Using the point where guard ball A was originally located (-1, 4/5), we can find the equation of the line with the new slope:
y = mx + b
4/5 = (5/4)(-1) + b
4/5 = -5/4 + b
4/5 + 5/4 = b
16/20 + 25/20 = b
41/20 = b
Therefore, the equation of the line followed by the displaced guard ball A is:
y = (5/4)x + 41/20
c. To show that guard ball A is initially heading directly toward guard ball B, we need to find the slope between the two points A (−1, 4/5) and B (−1/2, 57/40), and if the slope is -1, it means the two points are heading directly towards each other.
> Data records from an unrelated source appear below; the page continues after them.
@[simp] theorem mbxDone_keepWf (r : Byte) (res : List Half) (d : Dev) (hw : KeepWf d.keep) :
    KeepWf (mbxDone r res d).keep := by
  simp [mbxDone, -setG_keep, -raise_keep, -onCore_keep, -takeFree_keep, apply_ite KeepWf, apply_ite Dev.keep, hw]

@[simp] theorem abandonBuild_keepWf (d : Dev) (hw : KeepWf d.keep) : KeepWf (abandonBuild d).keep := by
  simp [abandonBuild, -setG_keep, -raise_keep, -onCore_keep, -takeFree_keep, apply_ite KeepWf, apply_ite Dev.keep, hw]

@[simp] theorem writeMbxCmd_keepWf (v : Half) (d : Dev) (hw : KeepWf d.keep) : KeepWf (writeMbxCmd v d).keep := by
  simp (maxDischargeDepth := 40) [writeMbxCmd, -setG_keep, -raise_keep, -onCore_keep, -takeFree_keep, apply_ite KeepWf, apply_ite Dev.keep, hw]

@[simp] theorem drive_keepWf (x : Half × Dev) (hw : KeepWf x.2.keep) : KeepWf (drive x).keep := by
  simp [drive, -setG_keep, -raise_keep, -onCore_keep, -takeFree_keep, apply_ite KeepWf, apply_ite Dev.keep, hw]

@[simp] theorem hostRead_keepWf (reach : Bool) (f : Dev → Half × Dev) (d : Dev) (hf : KeepWf (f d).2.keep) (hw : KeepWf d.keep) : KeepWf (hostRead reach f d).keep := by
  unfold hostRead
  repeat' first
    | exact hw
    | assumption
    | split
    | refine foldDev_keepWf _ (fun _ _ _ => ?_) _ _ ?_
    | refine foldl_keepWf _ (fun _ _ _ => ?_) _ _ ?_
    | refine modPort_keepWf _ _ _ ?_
    | refine guardDev_keepWf _ _ _ ?_ ?_
    | (simp [-setG_keep, -raise_keep, -onCore_keep, -takeFree_keep, apply_ite KeepWf, apply_ite Dev.keep, *]; done)

@[simp] theorem refuseUpdate_keepWf (r : BitVec 3) (d : Dev) (hw : KeepWf d.keep) : KeepWf (refuseUpdate r d).keep := by
  simp [refuseUpdate, -setG_keep, -raise_keep, -onCore_keep, -takeFree_keep, apply_ite KeepWf, apply_ite Dev.keep, hw]

@[simp] theorem commitReception_keepWf (f : Fwu) (r : Byte) (res : List Half) (after : Dev → Dev) (d : Dev)
    (ha : ∀ x, KeepWf x.keep → KeepWf (after x).keep) (h : KeepWf d.keep) : KeepWf (commitReception f r res after d).keep := by
  have h1 : KeepWf ({ d with fwu := f } : Dev).keep := h
  have h2 := issue_keepWf ⟨settingsCommit { d with fwu := f }, .mailbox⟩ _ h1
  unfold commitReception
  dsimp only
  generalize issue ⟨settingsCommit { d with fwu := f }, .mailbox⟩ { d with fwu := f } = y at h2 ⊢
  obtain ⟨ok, d2⟩ := y
  dsimp only at h2 ⊢
  split
  · refine ha _ ?_
    split
    · exact h2
    · exact setG_keepWf gFwu _ h2
  · exact mbxOutcome_keepWf _ _ _ h2

@[simp] theorem fwuBegin_keepWf (storeOk : Bool) (d : Dev) (h : KeepWf d.keep) : KeepWf (fwuBegin storeOk d).keep := by
  have hm : ∀ r l, KeepWf (mbxOutcome r l d).keep := fun _ _ => mbxOutcome_keepWf _ _ _ h
  have hr : ∀ r, KeepWf (refuseUpdate r d).keep := fun _ => refuseUpdate_keepWf _ _ h
  unfold fwuBegin
  dsimp only
  iterate 9
    split
    · first | exact hm _ _ | exact hr _
  exact commitReception_keepWf _ _ _ _ _ (fun x hx => postFwu_keepWf _ _ hx) (modBank_keepWf _ _ _ h)

@[simp] theorem storePiece_keepWf (i : Nat) (data : List Byte) (storeOk : Bool) (d : Dev) (h : KeepWf d.keep) :
    KeepWf (storePiece i data storeOk d).keep := by
  have h1 : KeepWf ({ d with fwu := { d.fwu with torn := some i } } : Dev).keep := h
  have h2 := issue_keepWf ⟨settingsCommit { d with fwu := { d.fwu with torn := some i } }, if storeOk then .due .settings else .mailbox⟩ _ h1
  unfold storePiece
  dsimp only
  generalize issue ⟨settingsCommit { d with fwu := { d.fwu with torn := some i } }, if storeOk then .due .settings else .mailbox⟩
    { d with fwu := { d.fwu with torn := some i } } = y at h2 ⊢
  obtain ⟨ok, d2⟩ := y
  dsimp only at h2 ⊢
  split
  · exact mbxOutcome_keepWf _ _ _ h2
  split
  · exact h2
  · refine commitReception_keepWf _ _ _ _ _ (fun x hx => ?_) (modBank_keepWf _ _ _ h2)
    split
    · exact postFwu_keepWf _ _ hx
    · exact hx

@[simp] theorem fwuPiece_keepWf (vin : Nat) (storeOk : Bool) (d : Dev) (h : KeepWf d.keep) : KeepWf (fwuPiece vin storeOk d).keep := by
  have hm : ∀ r l, KeepWf (mbxOutcome r l d).keep := fun _ _ => mbxOutcome_keepWf _ _ _ h
  have hr : ∀ r, KeepWf (refuseUpdate r d).keep := fun _ => refuseUpdate_keepWf _ _ h
  unfold fwuPiece
  split
  · exact hm _ _
  · iterate 7
      split
      · first | exact hm _ _ | exact hr _
    exact storePiece_keepWf _ _ _ _ h

@[simp] theorem cancelReception_keepWf (d : Dev) (h : KeepWf d.keep) : KeepWf (cancelReception d).keep := by
  unfold cancelReception
  split
  · exact commitReception_keepWf _ _ _ _ _ (fun x hx => hx) h
  · exact mbxOutcome_keepWf _ _ _ h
The slope between two points can be found using:
m = (change in y) / (change in x)
m = (57/40 - 4/5) / (-1/2 - (-1))
m = (57/40 - 4/5) / (-1/2 + 1)
m = (57/40 - 4/5) / (-1/2 + 2/2)
m = (57/40 - 4/5) / (1/2)
m = (57/40 - 4/5) * (2/1)
m = (57/40 - 32/40) * (2/1)
m = 25/40 * 2/1
m = 50/40 = 5/4
Since the slope between the two points A and B is 5/4 and not -1, we can conclude that guard ball A is not initially heading directly towards guard ball B.
d. To determine if guard ball A will collide with guard ball B, we need to calculate the distance between them and compare it to the distance the guard ball can travel before its bias affects its path.
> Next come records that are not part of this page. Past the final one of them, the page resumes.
theorem sent_sendWithdraw {x : TxItem} {r : PortId} (reason : Nat) (p : PortId) (i : Idx) (slot : Option Nat) (reserve : Nat) {d : Dev}
    (h : Sent x (d.port r)) : Sent x ((sendWithdraw reason p i slot reserve d).port r) := by
  by_cases hr : r = p
  · subst hr
    have hclose (k : Nat) (f : Nat → Port → Port) (hf : ∀ q, (f k q).line = q.line) : Sent x ((d.modPort r (f k)).port r) := by
      rw [modPort_port]
      exact sent_of_line (hf _) h
    unfold sendWithdraw
    dsimp only
    split
    · refine sent_sendTo ?_
      split
      · exact hclose _ closeSlot (closeSlot_field Port.line (fun _ _ _ => rfl) _)
      · exact h
    · split
      · exact hclose _ dropSlot fun _ => rfl
      · exact h
  · rw [eq_other_of_ne hr] at h ⊢
    rw [sendWithdraw_other]
    exact h

theorem sent_withdrawGrant {x : TxItem} {r : PortId} (rsn : Nat) (p : PortId) (k : Nat) (d : Dev) (h : Sent x (d.port r)) :
    Sent x ((withdrawGrant rsn p k d).port r) := by
  unfold withdrawGrant
  split
  · split
    · exact sent_of_line (endContract_line _ _ _ _ _) (sent_sendWithdraw _ _ _ _ _ h)
    · exact h
  · exact h

theorem sent_withdrawContract {x : TxItem} {r : PortId} (rsn : Nat) (p : PortId) (i : Idx) (d : Dev) (h : Sent x (d.port r)) :
    Sent x ((withdrawContract rsn p i d).port r) := by
  unfold withdrawContract
  exact sent_of_line (endContract_line _ _ _ _ _) (sent_sendWithdraw _ _ _ _ _ h)

/-- What has been given to a wire stays so while limits are relieved. -/
theorem sent_relieve {x : TxItem} {r : PortId} {d : Dev} (h : Sent x (d.port r)) : Sent x ((relieve d).port r) :=
  relieve_induct (Q := fun e => Sent x (e.port r)) (fun p _ he => sent_of_line (noteThrot_line p r _) he)
    (fun rsn p k e he => sent_withdrawGrant rsn p k e he) (fun rsn p i e he => sent_withdrawContract rsn p i e he) h

end Sys2Proof.Laws
end

section
/-! A frame of the head at a DRAW port, and the frames of a contract (R148, R149, R170, R184 to R189). -/

namespace Sys2Proof.Laws

open Sys2Proof Machine

/-! ## A frame of the head at a DRAW port (R148, R149, R170) -/

theorem drawShort_field {β : Type} (g : Port → β) (hl : ∀ q l, g { q with line := l } = g q) (d : Dev) (nak : Bool) (h : FrameTag) (q : Port) :
    g (drawShort d nak h q) = g q := by
  unfold drawShort answerShort
  split
  · exact emit_field g hl _ _
  · rfl

theorem drawShort_sent {d : Dev} {nak : Bool} {h : FrameTag} {q : Port} (hs : drawSpeaks d q = true) : Sent (.short nak h.seq) (drawShort d nak h q) := by
  unfold drawShort
  rw [if_pos hs]
  exact emit_sent _ _

theorem sent_drawShort {x : TxItem} {d : Dev} {nak : Bool} {h : FrameTag} {q : Port} (hx : Sent x q) : Sent x (drawShort d nak h q) := by
  unfold drawShort
  split
  · exact sent_emit hx
  · exact hx

/-- An addressed frame that a DRAW port has accepted: heard, noted and acknowledged (R148, R149). -/
def drawTaken (d : Dev) (h : FrameTag) (q : Port) : Port :=
  drawShort d false h { drawHeard d.us q with drw := { (drawHeard d.us q).drw with seqRx := some h.seq } }

/-- A broadcast frame that a DRAW port has accepted. -/
def drawTakenBc (d : Dev) (h : FrameTag) (q : Port) : Port :=
  { drawHeard d.us q with drw := { (drawHeard d.us q).drw with seqRxBc := some h.seq } }

theorem drawTaken_drw (d : Dev) (h : FrameTag) (q : Port) :
    (drawTaken d h q).drw = { q.drw with heardAt := d.us, seqRx := some h.seq } := by
  unfold drawTaken
  rw [drawShort_field Port.drw fun _ _ => rfl]
  rfl

theorem drawTakenBc_drw (d : Dev) (h : FrameTag) (q : Port) :
    (drawTakenBc d h q).drw = { q.drw with heardAt := d.us, seqRxBc := some h.seq } := rfl

theorem drawTaken_field {β : Type} (g : Port → β) (hl : ∀ q l, g { q with line := l } = g q) (hw : ∀ q w, g { q with drw := w } = g q)
    (d : Dev) (h : FrameTag) (q : Port) : g (drawTaken d h q) = g q := by
  unfold drawTaken
  rw [drawShort_field g hl]
  exact (hw _ _).trans ((hl _ _).trans (hw _ _))

theorem drawTakenBc_field {β : Type} (g : Port → β) (hl : ∀ q l, g { q with line := l } = g q) (hw : ∀ q w, g { q with drw := w } = g q)
    (d : Dev) (h : FrameTag) (q : Port) : g (drawTakenBc d h q) = g q := (hw _ _).trans ((hl _ _).trans (hw _ _))

theorem drawTaken_sent {d : Dev} {h : FrameTag} {q : Port} (hs : drawSpeaks d q = true) : Sent (.short false h.seq) (drawTaken d h q) :=
  drawShort_sent hs

/-- An addressed frame that names the port and is new reaches its act on the port that has taken it. -/
theorem drawFrame_new {p : PortId} {h : FrameTag} {act : Dev → Dev} {d : Dev} (hn : drawNamed (d.port p) = true)
    (hd : drawDuplicate (d.port p) h false = false) : drawFrame p h false false act d = act (d.modPort p (drawTaken d h)) := by
  unfold drawFrame
  simp only [Bool.false_eq_true, if_false, hn, if_true, hd, modPort_modPort]
  rfl

theorem drawFrame_newBc {p : PortId} {h : FrameTag} {act : Dev → Dev} {d : Dev} (hn : drawHears (d.port p) = true)
    (hd : drawDuplicate (d.port p) h true = false) : drawFrame p h true false act d = act (d.modPort p (drawTakenBc d h)) := by
  unfold drawFrame
  simp only [if_true, hn, Bool.false_eq_true, if_false, hd, modPort_modPort]
  rfl

/-- A malformed addressed frame gets NAK and nothing else (R170). -/
theorem drawFrame_bad {p : PortId} {h : FrameTag} {act : Dev → Dev} {d : Dev} (hn : drawNamed (d.port p) = true) :
    drawFrame p h false true act d = d.modPort p fun q => drawShort d true h (drawHeard d.us q) := by
  unfold drawFrame
  simp only [Bool.false_eq_true, if_false, hn, if_true, modPort_modPort]

/-- What a port answers with that has taken a frame, after a change that keeps its line, its SEQ and the time it heard. -/
theorem drawAnswers_of {p : PortId} {h : FrameTag} {d : Dev} {f : Port → Port} (hline : ∀ q, (f q).line = q.line)
    (hseq : ∀ q, (f q).drw.seqRx = q.drw.seqRx ∧ (f q).drw.heardAt = q.drw.heardAt) :
    DrawAnswers p h d ((d.modPort p (drawTaken d h)).modPort p f) := by
  obtain ⟨hs, hh⟩ := hseq (drawTaken d h (d.port p))
  unfold DrawAnswers
  rw [modPort_port, modPort_port, hs, hh, drawTaken_drw]
  exact ⟨rfl, rfl, fun hsp => sent_of_line (hline _) (drawTaken_sent hsp)⟩

theorem takeCeil_fields (c : Half) (now : Nat) (w : Draw) :
    (takeCeil c now w).grant = w.grant ∧ (takeCeil c now w).open_ = w.open_ ∧ (takeCeil c now w).contract = w.contract
    ∧ (takeCeil c now w).limitMw = w.limitMw ∧ (takeCeil c now w).seqRx = w.seqRx ∧ (takeCeil c now w).heardAt = w.heardAt
    ∧ (takeCeil c now w).reply = w.reply ∧ (takeCeil c now w).ready = w.ready ∧ (takeCeil c now w).idx = w.idx
    ∧ (takeCeil c now w).seq = w.seq ∧ (takeCeil c now w).beacons = w.beacons ∧ (takeCeil c now w).bits = w.bits := by
  unfold takeCeil
  split <;> simp

/-! ## READY (R184, R190) -/

/-- The path of a port that READY lets close (R136, R255). -/
def drawCloseOf (now : Nat) (q : Port) : Port :=
  if q.gate = .opened ∧ q.grd.latch = false ∧ q.grd.reclose = false then startClosing now q else q

theorem drawCloses_port (p r : PortId) (d : Dev) : (drawCloses p d).port r = (d.modPort p (drawCloseOf d.us)).port r := pllNeed_port _ r

theorem drawCloseOf_drw (now : Nat) (q : Port) : (drawCloseOf now q).drw = q.drw := by
  unfold drawCloseOf
  split <;> rfl

theorem drawCloseOf_line (now : Nat) (q : Port) : (drawCloseOf now q).line = q.line := by
  unfold drawCloseOf
  split <;> rfl

theorem drawCloses_line (p : PortId) (d : Dev) : ((drawCloses p d).port p).line = (d.port p).line := by
  rw [drawCloses_port, modPort_port, drawCloseOf_line]

theorem drawCloses_drw (p : PortId) (d : Dev) : ((drawCloses p d).port p).drw = (d.port p).drw := by
  rw [drawCloses_port, modPort_port, drawCloseOf_drw]

theorem drawCloses_gate (p : PortId) (d : Dev) : ((drawCloses p d).port p).gate = (drawCloseOf d.us (d.port p)).gate := by
  rw [drawCloses_port, modPort_port]

theorem drawCloses_other (p : PortId) (d : Dev) : (drawCloses p d).port p.other = d.port p.other := by
  rw [drawCloses_port, modPort_port_other]

/-- Relieving limits keeps what a DRAW port answers. -/
theorem drawAnswers_relieve {p : PortId} {h : FrameTag} {d0 d : Dev} (hd : DrawAnswers p h d0 d) : DrawAnswers p h d0 (relieve d) := by
  obtain ⟨h1, h2, h3⟩ := hd
  unfold DrawAnswers
  rw [relieve_drw]
  exact ⟨h1, h2, fun hs => sent_relieve (h3 hs)⟩

theorem otherRole_relieve {p : PortId} {d0 d : Dev} (h : d.port p.other = d0.port p.other) : OtherRole p d0 (relieve d) := by
  unfold OtherRole
  rw [relieve_role, relieve_ctl, h]
  exact ⟨rfl, rfl⟩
The distance between A (−1, 4/5) and B (−1/2, 57/40) can be found using the distance formula:
d = √((x2 - x1)^2 + (y2 - y1)^2)
d = √((-1/2 - (-1))^2 + (57/40 - 4/5)^2)
d = √((1/2)^2 + (57/40 - 8/10)^2)
d = √(1/4 + (57/40 - 8/10)^2)
d = √(1/4 + (57/40 - 4/5)^2)
d = √(1/4 + (57/40 - 32/40)^2)
d = √(1/4 + (25/40)^2)
d = √(1/4 + 625/1600)
d = √(400/1600 + 625/1600)
d = √(1025/1600)
d ≈ 0.8036 meters
Given that guard ball A can travel 1 meter before its bias affects its path, we can see that the distance between A and B (0.8036 meters) is less than 1 meter. Therefore, guard ball A will collide with guard ball B.